Pattern D: Parallel Research + Synthesis (High Leverage)¶

graph TD
    C["Coordinator"]
    G1["Gather Source 1"]
    G2["Gather Source 2"]
    G3["Gather Source 3"]
    S["Synthesizer<br/>Combines with citations"]

    C --> G1 & G2 & G3
    G1 & G2 & G3 --> S

    style C fill:#e8eaf6,stroke:#3f51b5
    style G1 fill:#e8f5e9,stroke:#4caf50
    style G2 fill:#e8f5e9,stroke:#4caf50
    style G3 fill:#e8f5e9,stroke:#4caf50
    style S fill:#fff3e0,stroke:#ef6c00

Best for: Market research, competitive intel, policy updates.

Production insight: Multi-agent systems fail less when you treat them like microservices: contracts, schemas, timeouts, and ownership.

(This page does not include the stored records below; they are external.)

/-! ## Staging (R94, R95) -/

/-- The bytes of a staging field by its code (R95, R205). -/
def stagingWidth (code : Nat) : Nat := if code = 1 then 1 else 4

/-- A staged field takes a value and its mark. -/
def Staging.put (st : Staging) (code : Nat) (bytes : List Byte) : Staging :=
  if code = 0 then { st with reference := ⟨BitVec.ofNat 32 (ofBytes bytes), true⟩ }
  else if code = 1 then { st with length := ⟨BitVec.ofNat 8 (ofBytes bytes), true⟩ }
  else { st with positions := st.positions.set (code - 2) ⟨BitVec.ofNat 32 (ofBytes bytes), true⟩ }

/-- The fields of a staging write, each taken when all its bytes are present (R95). -/
def Staging.takeFields (st : Staging) : List Nat → List Byte → Staging
  | [], _ => st
  | code :: codes, bytes =>
    if stagingWidth code ≤ bytes.length then
      Staging.takeFields (st.put code (bytes.take (stagingWidth code))) codes (bytes.drop (stagingWidth code))
    else st

/-- The bytes of the fields from a first field to position 8; at most 37 for a code that names no field (R204). -/
def stagingForm (first : Nat) : Nat :=
  if first = 0 then 37 else if first = 1 then 33 else if first ≤ 9 then 4 * (10 - first) else 37

/-- A role's staging record changed. -/
def State.updateStaging (s : State) (r : Role) (f : Staging → Staging) : State :=
  s.setBpu { s.bpu with staging := s.bpu.staging.set r (f (s.bpu.staging.get r)) }

/-- A staging write at its owner (R95, R205). -/
def ownStaging (r : Role) (first : Byte) (data : List Byte) (s : State) : Taken :=
  if 9 < first.toNat then { state := s, code := .invalid }
  else
    { state := s.updateStaging r (fun st => st.takeFields ((List.range 10).drop first.toNat) data), code := .done }

/-- A staging write at the MGP: bytes beyond the write form are counted once (R177). -/
def State.stagingWrite (s : State) (r : Role) (first : Byte) (data : List Byte) : State :=
  let s1 :=
    if s.held r = false ∧ stagingForm first.toNat < data.length then
      s.countPort r (fun c => { c with overlongWrites := bump c.overlongWrites })
    else s
  s1.takeWrite r 0x0010 false (ownStaging r first data)

/-- STAGING_WRITE (R95). -/
def execStagingWrite (r : Role) (first : Byte) (data : List Byte) (s : State) : Answer :=
  ifRunning s (·.stagingWrite r first data)

/-! ## The booking commands (R96 to R102) -/

/-- RESERVE at its owner (R96). -/
def ownReserve (r : Role) (n : Word16) (s : State) : Taken :=
  match s.findBreak? n with
  | none => { state := s, code := .notFound }
  | some e =>
    if e.state.awaitsArming then
      { state := s.updateStaging r (fun st => { st with reservation := .held n e.revision })
        code := .done
        value := toBytes 2 e.revision.toNat }
    else { state := s, code := .state }

/-- RESERVE (R96). -/
def execReserve (r : Role) (n : Word16) (s : State) : Answer :=
  ifRunning s (·.takeCommand r .reserve (toBytes 2 n.toNat) (ownReserve r n))

/-- The length of the merged booking, none where it is absent (R98). -/
def mergedLength? (st : Staging) (b : Option Booking) : Option Nat :=
  if st.length.mark then some st.length.value.toNat else b.map (fun x => x.clips.length)

/-- The id at a place of the merged booking, counting from 0; none is a hole (R98). -/
def mergedAt? (st : Staging) (b : Option Booking) (i : Nat) : Option Word32 :=
  match st.positions[i]? with
  | some p => if p.mark then some p.value else (match b with | some x => x.clips[i]? | none => none)
  | none => none

/-- The merged booking reference (R98). -/
def mergedReference (st : Staging) (b : Option Booking) : Word32 :=
  if st.reference.mark then st.reference.value else (match b with | some x => x.reference | none => 0)

/-- Why one position of the merged booking fails, as the cause code of R201; none where it is good (R98). -/
def positionFault? (dir : List (Nat × Clip)) (v : Service) (id? : Option Word32) : Option Nat :=
  match id? with
  | none => some 2
  | some id =>
    match findClip? dir id with
    | none => some 3
    | some c => if c.2.state ≠ .ready then some 4 else if c.2.service ≠ v then some 5 else none

/-- The first failing position, from position `i` on, with its cause (R98). -/
def firstFault? (dir : List (Nat × Clip)) (v : Service) : Nat → List (Option Word32) → Option (Nat × Nat)
  | _, [] => none
  | i, id? :: rest =>
    match positionFault? dir v id? with
    | some c => some (i, c)
    | none => firstFault? dir v (i + 1) rest

/-- The merged list of a length, holes as none (R98). -/
def mergedList (st : Staging) (b : Option Booking) (length : Nat) : List (Option Word32) :=
  (List.range length).map (mergedAt? st b)

/-- Check 5 of R97: the failing position (0 for the length) and the cause, none for a valid merged booking (R98). -/
def mergeFault? (dir : List (Nat × Clip)) (v : Service) (st : Staging) (b : Option Booking) : Option (Nat × Nat) :=
  match mergedLength? st b with
  | none => some (0, 1)
  | some l => if l = 0 ∨ 8 < l then some (0, 1) else firstFault? dir v 1 (mergedList st b l)

/-- The clips of a merged booking that has no hole (R98). -/
def mergedClips (st : Staging) (b : Option Booking) : List Word32 :=
  match mergedLength? st b with
  | some l => (mergedList st b l).filterMap id
  | none => []

/-- The combined fingerprint over the clips' fingerprints in list order, four bytes each (R136). -/
def combinedFingerprint (dir : List (Nat × Clip)) (ids : List Word32) : Word32 :=
  crc32 (ids.flatMap (fun id =>
    match findClip? dir id with
    | some c => toBytes 4 c.2.computedFp.toNat
    | none => []))

/-- The reservation names the break: it is held on the entry with this number (R99). -/
def Reservation.holds (x : Reservation) (n : Word16) : Bool :=
  match x with
  | .held m _ => decide (m = n)
  | .none => false
  | .orphaned _ => false

/-- A confirm refused: counted, nothing else changed (R97). -/
def refuseConfirm (s : State) (code : ResultCode) (value : List Byte) : Taken :=
  { state := s.countBpu (fun c => { c with confirmsRefused := bump c.confirmsRefused }), code := code, value := value }

/-- A confirm that passes every check: the five steps of R99. -/
def State.installBooking (s : State) (r : Role) (e : BreakEntry) : State :=
  let st := s.bpu.staging.get r
  let clips := mergedClips st e.booking
  let booking : Booking :=
    { clips := clips, reference := mergedReference st e.booking, by_ := r,
      combined := combinedFingerprint s.csc.directory clips }
  let revision := e.revision + 1
  let broken := (s.bpu.staging.get (otherRole r)).reservation.holds e.number
  let s1 := (s.addPins clips).dropPins e.pinned
  let s2 := s1.updateBreak e.number (fun x => { x with booking := some booking, revision := revision, state := .booked })
  let s3 := s2.updateStaging r (fun _ => {})
  let s4 := if broken then s3.updateStaging (otherRole r) (fun t => { t with reservation := .none }) else s3
  let s5 := s4.countBpu (fun c => { c with bookingsConfirmed := bump c.bookingsConfirmed })
  let s6 := s5.raiseBoth .bookingConfirmed (.breakNumber e.number) (.booking booking.reference revision)
  if broken then s6.raiseTo (otherRole r) .reservationBroken (.breakNumber e.number) .none else s6

/-- CONFIRM at its owner, with the checks of R97 in order. -/
def ownConfirm (r : Role) (s : State) : Taken :=
  match (s.bpu.staging.get r).reservation with
  | .none => refuseConfirm s .none []
  | .orphaned _ => refuseConfirm s .notFound []
  | .held n rev =>
    match s.findBreak? n with
    | none => refuseConfirm s .notFound []
    | some e =>
      if e.revision ≠ rev then refuseConfirm s .stale []
      else if e.state.awaitsArming = false then refuseConfirm s .closed []
      else
        match mergeFault? s.csc.directory e.service (s.bpu.staging.get r) e.booking with
        | some (p, c) => refuseConfirm s .invalid [BitVec.ofNat 8 p, BitVec.ofNat 8 c]
        | none => { state := s.installBooking r e, code := .done, value := toBytes 2 (e.revision + 1).toNat }

/-- CONFIRM (R97). -/
def execConfirm (r : Role) (s : State) : Answer := ifRunning s (·.takeCommand r .confirm [] (ownConfirm r))

/-- DISCARD at its owner (R100). -/
def ownDiscard (r : Role) (s : State) : Taken := { state := s.updateStaging r (fun _ => {}), code := .done }

/-- DISCARD (R100). -/
def execDiscard (r : Role) (s : State) : Answer := ifRunning s (·.takeCommand r .discard [] (ownDiscard r))

/-- The code of a break state: its row in R84 (R201). -/
def BreakState.code : BreakState → Nat
  | .announced => 1
  | .booked => 2
  | .armed => 3
  | .fallback => 4
  | .active => 5
  | .ended => 6
  | .cancelled => 7

/-- The code of a booked-by role (R201). -/
def bookedByCode (b : Option Booking) : Nat :=
  match b with
  | some x => (match x.by_ with | .insertion => 1 | .site => 2)
  | none => 0

/-- An entry's position in the table, 1 for the first (R82). -/
def breakPosition (table : List BreakEntry) (n : Word16) : Nat := table.findIdx (fun e => e.number == n) + 1

/-- FIND BREAK at its owner (R101). -/
def ownFindBreak (n : Word16) (s : State) : Taken :=
  match s.findBreak? n with
  | none => { state := s, code := .notFound }
  | some e =>
    { state := s
      code := .done
      value := toBytes 1 (breakPosition s.bpu.table n) ++ toBytes 1 e.state.code ++ toBytes 2 e.revision.toNat
        ++ toBytes 1 (bookedByCode e.booking) }

/-- FIND_BREAK (R101). -/
def execFindBreak (r : Role) (n : Word16) (s : State) : Answer :=
  ifRunning s (·.takeCommand r .findBreak (toBytes 2 n.toNat) (ownFindBreak n))

/-- The booking removed, its pins released, the revision increased, BOOKING-CLEARED raised (R102). -/
def State.removeBooking (s : State) (e : BreakEntry) (state : BreakState) (reason : Option FallbackReason) : State :=
  ((s.updateBreak e.number (fun x =>
      { x with booking := none, state := state, reason := reason, revision := x.revision + 1 })).dropPins e.pinned).raiseBoth
    .bookingCleared (.breakNumber e.number) .none

/-- CLEAR BOOKING at its owner (R102). -/
def ownClearBooking (n : Word16) (s : State) : Taken :=
  match s.findBreak? n with
  | none => { state := s, code := .notFound }
  | some e =>
    if e.state = .booked then { state := s.removeBooking e .announced e.reason, code := .done }
    else if e.state = .armed then
      { state := (s.removeBooking e .fallback (some .noBooking)).raiseBoth .breakFallback (.breakNumber n) (.reason .noBooking)
        code := .done }
    else { state := s, code := .state }

/-- CLEAR_BOOKING (R102). -/
def execClearBooking (r : Role) (n : Word16) (s : State) : Answer :=
  ifRunning s (·.takeCommand r .clearBooking (toBytes 2 n.toNat) (ownClearBooking n))

end Machine
end Sys2Proof
end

RAG vs Agent Workflows vs Agentic RAG¶

Approach	Best For	Strengths	Failure Mode	Fix
Classic RAG	Q&A, policy lookup	Fast, cheap, explainable	Hallucinated synthesis	Better chunking, hybrid search
Single-Agent	Ticket triage, CRM updates	Simple orchestration	Tool misuse, looping	Guardrails, timeouts
Multi-Agent	Procurement, incident response	Specialization + parallel	Coordination overhead	Shared state, role contracts
Agentic RAG	Enterprise workflows	Higher task completion	Retrieval drift + action risk	Retrieval constraints + approvals

2026 trend: "Agentic RAG" -- default enterprise pattern: retrieval grounds decisions, tools execute changes, policy gates manage risk.

Agentic RAG Architecture¶

Query -> Router -> Planner -> Retriever (RAG) -> Executor (Tools) -> Verifier -> Output
                                                        |
                                              Policy Gates & Approvals

Multimodal RAG¶

Three Approaches¶

Approach	Description	Pros	Cons
Text-translation	Convert images to captions, audio to transcripts	Easy integration	Information bottleneck
Text retrieval + multimodal generation	Retrieve via text, generate with original media	Better expressiveness	Retrieval still text-dependent
Multimodal retrieval	Cross-modal embeddings in shared vector space	Maximum grounding	Computationally expensive

Pipeline¶

Step 1: Multimodal Knowledge Preparation
  Images -> Vision encoder -> Embeddings
  Audio -> Audio encoder -> Embeddings
  Text -> Text encoder -> Embeddings
  All stored in Vector DB

Step 2: Processing and Retrieval
  Query -> Encode (any modality) -> Vector search -> Top-K multimodal chunks

Step 3: Multimodal Context Building
  Early fusion: Convert all to text
  Late fusion: Keep modalities separate
  Multimodal LLM generates response

Use Cases¶

Use Case	Benefit
Medical imaging	Retrieve similar cases with diagnosis
Product search	Search by image, get product details
Document analysis	Understand charts, tables, diagrams
Video QA	Answer questions about video content

Tool Calling Reliability¶

What "Good" Looks Like¶

Tools accept strict schemas (JSON Schema / typed models)
Agents produce structured outputs for every action
Every tool call is logged with inputs/outputs
High-risk tools require human approval (HITL)
Tools run in least-privilege mode (scoped tokens)

Tool Contract Example¶

from pydantic import BaseModel, Field
from typing import Literal, Optional

class CreateJiraTicket(BaseModel):
    project_key: str = Field(..., description="Jira project key")
    summary: str = Field(..., max_length=120)
    description: str
    severity: Literal["low", "medium", "high", "critical"]
    requester_email: str
    approval_required: bool = True
    related_asset_id: Optional[str] = None

def create_jira_ticket(payload: CreateJiraTicket) -> dict:
    # 1) Policy check (PII redaction, allowed project)
    # 2) Call Jira API
    # 3) Return structured receipt
    return {"ticket_id": "ITOPS-1842", "status": "created"}

Guardrails¶

Guardrail	Purpose
Allowlists	Limit tools, destinations, domains
Step budgets	Max turns, max tool calls
Deterministic formatting	Schemas + validators
Sandboxing	Code execution, browser actions
Confirmation prompts	Destructive actions (delete, refund, terminate)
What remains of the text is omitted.